Section 15-442, subsec. A(1), at the time in question, read in part, as follows:
"A. The board of trustees shall:
"1. Maintain the schools established by them for a period of not less than eight months in each school year, * * *."
A.R.S. § 15-443, subsec. A, is as follows:
"Employment of school district personnel; limitation
"A. The board of trustees may at any time after the annual election and the qualification of new members, employ and fix the salaries of teachers, principals, janitors, attendance officers, school physician, school dentist, nurses, and other employees necessary for the succeeding year. The contracts of all certificated employees shall be in writing and all employees shall be employed subject to the provisions of § 38-481." (Emphasis supplied.)
Section 15-251 is the definition section in the area of teacher tenure and subsection B reads as follows:
"B. For the purpose set forth in subsection A, paragraph 2, the major portion of a school year shall be the equivalent of a year of employment in a school district." (Emphasis supplied.)
In 1965, A.R.S. § 23-351 was amended by adding subsection B(2) which reads as follows:
"2. In case of certificated employees of school districts under contract pursuant to § 15-443 and clerical employees, the annual salary may be prorated in any number of payments, and all such payments still due at the close of the school year may be paid in a lump sum." (Emphasis supplied.)
The evidence in the formal hearing established that the petitioner was free to teach during the portion of the year not expressly covered by the contract in which event she would have a separate employment contract or endorsement. It was also established that the petitioner was free to engage in unrelated employment during the period not covered by the dates set forth in the contract. In other words, except for the times specified in the contract or the endorsement, her time was her own. All participants concede that in the absence of summer teaching employment with the respondent school district, petitioner would not be covered by the respondent's workmen's compensation policy if she should be injured during that portion of the year not embraced within the dates set forth in the above quoted endorsement.
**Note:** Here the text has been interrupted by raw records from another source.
-- ==== Sys2Proof/Certificates/Slice0/Obligations.lean ====
section
/-! DEFINITION. The statements for the provers. Each docstring names the rules it formalises; the terms are those
of Sys2Proof/Safety.lean. `resp`, `tx`, `diag` and `inbox` are the model's wires (log 1, log 12). -/

open Sys2Proof Sys2Proof.Machine

/-! ### Unit BR and the VLC codes -/

/-- BR.INIT makes a fresh reader, and no other instruction changes the span, moves the cursor back or clears
the overrun flag (40_bitreader_vlc.md R91).
Which operand slot the decoder reads is the model's choice (log 1). -/
def Obligations.BrInitMakesAFreshReader : Prop :=
  (∀ o, decode (.command 0x10#8 o) = .ok (.brInit o.bytes)) ∧
  (∀ (span : List Byte) (s : State),
    exec (.brInit span) s = .next { s with br := ⟨span, span.length, 0, false⟩, resp := .nothing }) ∧
  ∀ (i : Instr) (s t : State), (∀ span, i ≠ .brInit span) → exec i s = .next t →
    t.br.span = s.br.span ∧ t.br.len = s.br.len ∧ s.br.pos ≤ t.br.pos ∧
      (s.br.ovr = true → t.br.ovr = true)

/-- BR.READBIT: the bit at the cursor, most significant first; past the end the sentinel 1 and the flag
(40_bitreader_vlc.md R92). -/
def Obligations.BrReadBitReadsMostSignificantFirst : Prop :=
  (∀ o, decode (.command 0x11#8 o) = .ok .brReadBit) ∧
  ∀ s : State, exec .brReadBit s = .next
    (if s.br.pos < 8 * s.br.len then
      { s with
        br := { s.br with pos := s.br.pos + 1 }
        resp := .bit (decide ((byteAt s.br.span (s.br.pos / 8) >>> (7 - s.br.pos % 8)) &&& 1#8 = 1#8)) }
    else { s with br := { s.br with ovr := true }, resp := .bit true })

/-- BR.READBOOL is BR.READBIT read as a boolean (40_bitreader_vlc.md R93). -/
def Obligations.BrReadBoolIsReadBit : Prop :=
  (∀ o, decode (.command 0x12#8 o) = .ok .brReadBool) ∧
  ∀ s : State, ∃ t b, exec .brReadBit s = .next t ∧ t.resp = .bit b ∧
    exec .brReadBool s = .next { t with resp := .bool b }

/-- BR.READUINT on a code of `k` pairs inside the span: its value modulo 2^32 (exact up to 31 pairs), and a
cursor `2k + 1` bits on (40_bitreader_vlc.md R95, R96, R97). -/
def Obligations.BrReadUintReadsACode : Prop :=
  ∀ (s : State) (x rest : List Bool), s.br.ok → bitsLeft s.br = codePairs x ++ true :: rest →
    exec .brReadUint s = .next
      { s with
        br := { s.br with pos := s.br.pos + (2 * x.length + 1) }
        resp := .uint (u32 (2 ^ x.length + bitsNat x - 1)) } ∧
    (x.length ≤ 31 → (u32 (2 ^ x.length + bitsNat x - 1)).toNat = 2 ^ x.length + bitsNat x - 1 ∧
      2 ^ x.length + bitsNat x - 1 ≤ 2 ^ (x.length + 1) - 2)

/-- BR.READUINT running into the end of the span: at a decision bit it stops with what it has, at a data bit
the sentinel counts as data; either way the flag is set and the cursor is at the end, where every later read
gives its sentinel (40_bitreader_vlc.md R98). Values are modulo 2^32 (40_bitreader_vlc.md
R97, log 21). -/
def Obligations.BrReadUintMeetsTheEndOfTheSpan : Prop :=
  ∀ (s : State) (x : List Bool), s.br.ok →
    (bitsLeft s.br = codePairs x → exec .brReadUint s = .next
      { s with
        br := { s.br with pos := 8 * s.br.len, ovr := true }
        resp := .uint (u32 (2 ^ x.length + bitsNat x - 1)) }) ∧
    (bitsLeft s.br = codePairs x ++ [false] → exec .brReadUint s = .next
      { s with
        br := { s.br with pos := 8 * s.br.len, ovr := true }
        resp := .uint (u32 (2 ^ (x.length + 1) + (2 * bitsNat x + 1) - 1)) }) ∧
    (s.br.pos = 8 * s.br.len →
      exec .brReadUint s = .next { s with br := { s.br with ovr := true }, resp := .uint 0#32 } ∧
      exec .brReadBool s = .next { s with br := { s.br with ovr := true }, resp := .bool true } ∧
      exec .brReadBit s = .next { s with br := { s.br with ovr := true }, resp := .bit true })

/-- Encoding a value by 30_encoding.md R63 and reading it back gives the value, for every value up to
0xFFFFFFFE (40_bitreader_vlc.md R102). -/
def Obligations.VlcRoundTrip : Prop :=
  ∀ (s : State) (v : Nat) (rest : List Bool), s.br.ok → v ≤ 0xFFFFFFFE → bitsLeft s.br = ue v ++ rest →
    exec .brReadUint s = .next
      { s with
        br := { s.br with pos := s.br.pos + (ue v).length }
        resp := .uint (u32 v) }

/-- BR.LENGTH rounds the bits read up to bytes, changes nothing, and never exceeds the span
(40_bitreader_vlc.md R99). -/
def Obligations.BrLengthCountsWholeBytes : Prop :=
  (∀ o, decode (.command 0x14#8 o) = .ok .brLength) ∧
  ∀ s : State, exec .brLength s = .next { s with resp := .byteCount ((s.br.pos + 7) / 8) } ∧
    (s.br.ok → (s.br.pos + 7) / 8 ≤ s.br.len)

/-- BR.OVERRUN reads the flag and does not clear it (40_bitreader_vlc.md R100). -/
def Obligations.BrOverrunReadsTheFlag : Prop :=
  (∀ o, decode (.command 0x15#8 o) = .ok .brOverrun) ∧
  ∀ s : State, exec .brOverrun s = .next { s with resp := .bool s.br.ovr }

/-- The instruction decoded from the bits at the cursor does what the reading operation does: VLC.BOOL is
BR.READBOOL, VLC.UINT is BR.READUINT (30_encoding.md R60, R61, R62, R64). -/
def Obligations.VlcCodeAtTheCursorIsTheRead : Prop :=
  ∀ (s : State) (i : Instr), s.br.ok →
    (decode (.boolCode (bitsLeft s.br)) = .ok i → exec i s = exec .brReadBool s) ∧
    (decode (.uintCode (bitsLeft s.br)) = .ok i → exec i s = exec .brReadUint s)

/-- VLC.BOOL: one bit, 1 true and 0 false; at the end of the span the sentinel 1 (30_encoding.md R61;
40_bitreader_vlc.md R92). -/
def Obligations.VlcBoolIsOneBit : Prop :=
  ∀ (s : State) (b : Bool) (rest : List Bool), s.br.ok →
    (bitsLeft s.br = b :: rest →
      decode (.boolCode (bitsLeft s.br)) = .ok (.vlcBool b) ∧
      exec (.vlcBool b) s = .next
        { s with br := { s.br with pos := s.br.pos + 1 }, resp := .bool b }) ∧
    (bitsLeft s.br = [] →
      decode (.boolCode (bitsLeft s.br)) = .ok (.vlcBool true) ∧
      exec (.vlcBool true) s = .next
        { s with br := { s.br with ovr := true }, resp := .bool true })

/-- VLC.UINT: `k` pairs and a 1 are a code of `2k + 1` bits with value `2^k + x - 1`, modulo 2^32 (the wrap from
32 pairs on is 40_bitreader_vlc.md R97, log 21); a code cut by the end of the span is completed by sentinels
(30_encoding.md R62, R64; 40_bitreader_vlc.md R97, R98; log 16). -/
def Obligations.VlcUintIsASelfTerminatingCode : Prop :=
  ∀ (s : State) (x rest : List Bool), s.br.ok →
    (bitsLeft s.br = codePairs x ++ true :: rest →
      decode (.uintCode (bitsLeft s.br)) = .ok (.vlcUint x) ∧
      exec (.vlcUint x) s = .next
        { s with
          br := { s.br with pos := s.br.pos + (2 * x.length + 1) }
          resp := .uint (u32 (2 ^ x.length + bitsNat x - 1)) }) ∧
    (bitsLeft s.br = codePairs x →
      decode (.uintCode (bitsLeft s.br)) = .ok (.vlcUint x) ∧
      exec (.vlcUint x) s = .next
        { s with
          br := { s.br with pos := 8 * s.br.len, ovr := true }
          resp := .uint (u32 (2 ^ x.length + bitsNat x - 1)) }) ∧
    (bitsLeft s.br = codePairs x ++ [false] →
      decode (.uintCode (bitsLeft s.br)) = .ok (.vlcUint (x ++ [true])) ∧
      exec (.vlcUint (x ++ [true])) s = .next
        { s with
          br := { s.br with pos := 8 * s.br.len, ovr := true }
          resp := .uint (u32 (2 ^ (x.length + 1) + (2 * bitsNat x + 1) - 1)) })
The evidence established that some personnel of the respondent school district received a salary for each of the 12 months of the "school year" A.R.S. § 15-301, subsec. A, this being the fiscal year of all school districts. A.R.S. § 15-443, subsec. A specifies some of the personnel who might receive a salary for each of the 12 months of the year and an examination thereof indicates that such personnel might be or might not be educators or intimately associated with the education process.
There was testimony with reference to the manner in which a school district could pay salaries under the provisions of A.R.S. § 23-351, subsec. B(2). Teachers could be paid in 24 semi-monthly installments. Teachers could be paid during the school term in 2 semi-monthly installments for each month, each month equaling 1/12th of the overall salary with a "balloon payment" being made at the time of the last payment during the school term. Teachers could be paid in the same manner in which *522 the petitioner was paid. These various options are within the discretion of the individual school districts.
In its Award The Industrial Commission held that the petitioner's employment was seasonal. Seasonal employment is defined in Pettis v. Industrial Commission, 91 Ariz. 298, 372 P.2d 72 (1962). In our opinion the Pettis definition does not apply to the teaching profession and we hold that petitioner's employment was not seasonal.
We hold that the petitioner's employment was a matter of contract, that she was employed for approximately nine months during the "school year" in question and that her average monthly wage was $910.46, being the total of the two semi-monthly pay checks of $455.23 each.
The Award is set aside.
CAMERON, C.J., and DONOFRIO, J., concur.